theorem writeDst_sound {a : Nat} (ha : a < 4 * s.maxPix) (b : Byte) : (s.writeDst a b).Sound :=
  ⟨h.capacity, h.src, Memory.good_write h.dst ha b, h.perm, h.inv⟩

theorem writePerm_sound {i : Nat} (hi : i < s.maxPix) (w : Word) : (s.writePerm i w).Sound :=
  ⟨h.capacity, h.src, h.dst, Memory.good_write h.perm hi w, h.inv⟩

theorem writeInv_sound {i : Nat} (hi : i < s.maxPix) (w : Word) : (s.writeInv i w).Sound :=
  ⟨h.capacity, h.src, h.dst, h.perm, Memory.good_write h.inv hi w⟩

theorem writeSrcWord_sound {a : Nat} (ha : a + 3 < 4 * s.maxPix) (w : Word) : (s.writeSrcWord a w).Sound := by
  have h0 : a < 4 * s.maxPix := by omega
  have h1 : a + 1 < 4 * s.maxPix := by omega
  have h2 : a + 2 < 4 * s.maxPix := by omega
  exact writeSrc_sound (writeSrc_sound (writeSrc_sound (writeSrc_sound h h0 _) h1 _) h2 _) ha _

theorem writeDstWord_sound {a : Nat} (ha : a + 3 < 4 * s.maxPix) (w : Word) : (s.writeDstWord a w).Sound := by
  have h0 : a < 4 * s.maxPix := by omega
  have h1 : a + 1 < 4 * s.maxPix := by omega
  have h2 : a + 2 < 4 * s.maxPix := by omega
  exact writeDst_sound (writeDst_sound (writeDst_sound (writeDst_sound h h0 _) h1 _) h2 _) ha _

end Access

/-- A read by a host that owes no read of `STATUS` changes nothing. -/
theorem afterReadWord_of_held {s : State} (h : s.held = false) (sp : Space) (a : Nat) : s.afterReadWord sp a = s := by
  cases sp with
  | reg => simp [State.afterReadWord, afterStatusRead_of_held h]
  | src | dst | perm | inv => rfl

section Legal
variable {s : State} (h : s.Inv) (hheld : s.held = false)
include h hheld

/-- A store that leaves `STATUS` alone. -/
theorem State.Inv.of_store {t : State} (hsound : t.Sound) (hstatus : t.status = s.status) : t.Inv :=
  hsound.legal_of_not_busy (hstatus ▸ h.status) ((congrArg statusBusyBit hstatus).trans (busy_of_held hheld))

theorem writeReg_legal (r : RegName) (w : Word) : (s.writeReg r w).Inv := by
  obtain ⟨hcap, hsrc, hdst, hperm, hinv⟩ := h.sound
  cases r with
  | cmd => exact issue_legal h.sound w
  | seed | buflen | pn => exact h.of_store hheld ⟨hcap, hsrc, hdst, hperm, hinv⟩ rfl
  | status | x | cap => exact h

theorem writeWord_legal {sp : Space} {a : Nat} (w : Word) (hp : wordProvided s.maxPix sp a = true) :
    (s.writeWord sp a w).Inv := by
  cases sp with
  | reg =>
    obtain ⟨r, hr⟩ := Option.isSome_iff_exists.1 hp
    rw [State.writeWord, hr]
    exact writeReg_legal h hheld r w
  | src => exact h.of_store hheld (writeSrcWord_sound h.sound (of_decide_eq_true hp).2 w) rfl
  | dst => exact h.of_store hheld (writeDstWord_sound h.sound (of_decide_eq_true hp).2 w) rfl
  | perm | inv => exact h

theorem writeByte_legal {sp : Space} {a : Nat} (b : Byte) (hp : byteProvided s.maxPix sp a = true) :
    (s.writeByte sp a b).Inv := by
  cases sp with
  | src => exact h.of_store hheld (writeSrc_sound h.sound (of_decide_eq_true hp) b) rfl
  | dst => exact h.of_store hheld (writeDst_sound h.sound (of_decide_eq_true hp) b) rfl
  | reg | perm | inv => exact h

theorem writeEntry_legal {sp : Space} {i : Nat} (w : Word) (hp : entryProvided s.maxPix sp i = true) :
    (s.writeEntry sp i w).Inv := by
  cases sp with
  | perm => exact h.of_store hheld (writePerm_sound h.sound (of_decide_eq_true hp) w) rfl
  | inv => exact h.of_store hheld (writeInv_sound h.sound (of_decide_eq_true hp) w) rfl
  | reg | src | dst => exact h

theorem afterAccess_legal {t : Transaction} (hp : provided s.maxPix t = true) : (s.afterAccess t).Inv := by
  cases t with
  | rd32 sp a =>
    show (s.afterReadWord sp a).Inv
    rwa [afterReadWord_of_held hheld]
  | wr32 sp a w => exact writeWord_legal h hheld w hp
  | wr8 sp a b => exact writeByte_legal h hheld b hp
  | wre sp i w => exact writeEntry_legal h hheld w hp
  | rd8 | rde | rd16 | wr16 => exact h

end Legal

/-- A read of `STATUS` ends the wait only on a block that is not busy, so a busy block's host still owes one. -/
theorem afterStatusRead_legal {s : State} (h : s.Inv) : s.afterStatusRead.Inv := by
  cases hbusy : s.busy with
  | true => exact (afterStatusRead_busy hbusy).symm ▸ h
  | false =>
    obtain ⟨hcap, hsrc, hdst, hperm, hinv⟩ := h.sound
    rw [afterStatusRead_idle hbusy]
    exact State.Sound.legal_of_not_busy ⟨hcap, hsrc, hdst, hperm, hinv⟩ h.status hbusy

theorem access_ne_fault (t : Transaction) (s : State) (f : Fault) : access t s ≠ .fault f := by
  rcases access_cases t s with ⟨-, -, h⟩ | ⟨-, h⟩ | ⟨-, -, h⟩ <;> simp [h]

/-- A host transaction that is not refused keeps a legal state legal. -/
theorem access_legal {t : Transaction} {s u : State} (h : s.Inv) (haccess : access t s = .next u) : u.Inv := by
  rcases access_cases t s with ⟨-, -, hr⟩ | ⟨-, hr⟩ | ⟨hheld, hp, hn⟩
  · cases haccess.symm.trans hr
  · cases haccess.symm.trans hr
  · cases haccess.symm.trans hn
    cases hs : s.held with
    | false => exact (afterAccess_legal h hs hp).withWorld _ _
    | true =>
      cases hheld hs
      exact (afterStatusRead_legal h).withWorld _ _

/-! ### Every step -/

/-- A step from a legal state leads to a legal state, unless the host's next transaction is refused. -/
theorem step_of_legal {s : State} (h : s.Inv) :
    (∃ t, step s = .next t ∧ t.Inv) ∨
      ∃ (t : Transaction) (turn : Bool) (rest : List Event) (r : Refusal), s.events = .host t turn :: rest ∧
        step s = .refused r ∧ access t { s with events := rest } = .refused r := by
  cases hevents : s.events with
  | nil =>
    rw [step_nil hevents]
    exact .inl (blockTurn_legal h)
  | cons e rest =>
    have hlegal : State.Inv { s with events := rest } := h.withWorld rest s.replies
    cases e with
    | reset => exact .inl ⟨_, step_reset hevents, resetBlock_legal hlegal.capacity⟩
    | host t turn =>
      rw [step_host hevents]
      cases haccess : access t { s with events := rest } with
      | refused r => exact .inr ⟨t, turn, rest, r, rfl, hostEvent_refused turn haccess, haccess⟩
      | fault f => exact absurd haccess (access_ne_fault t _ f)
      | next u =>
        have hu := access_legal hlegal haccess
        rw [hostEvent_next turn haccess]
        cases turn with
        | false => exact .inl ⟨u, rfl, hu⟩
        | true => exact .inl (blockTurn_legal hu)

# Work task:
In the records above, find each line that mentions the string "rcases", then copy it.

# Result of this task:
  rcases access_cases t s with ⟨-, -, h⟩ | ⟨-, h⟩ | ⟨-, -, h⟩ <;> simp [h]
  rcases access_cases t s with ⟨-, -, hr⟩ | ⟨-, hr⟩ | ⟨hheld, hp, hn⟩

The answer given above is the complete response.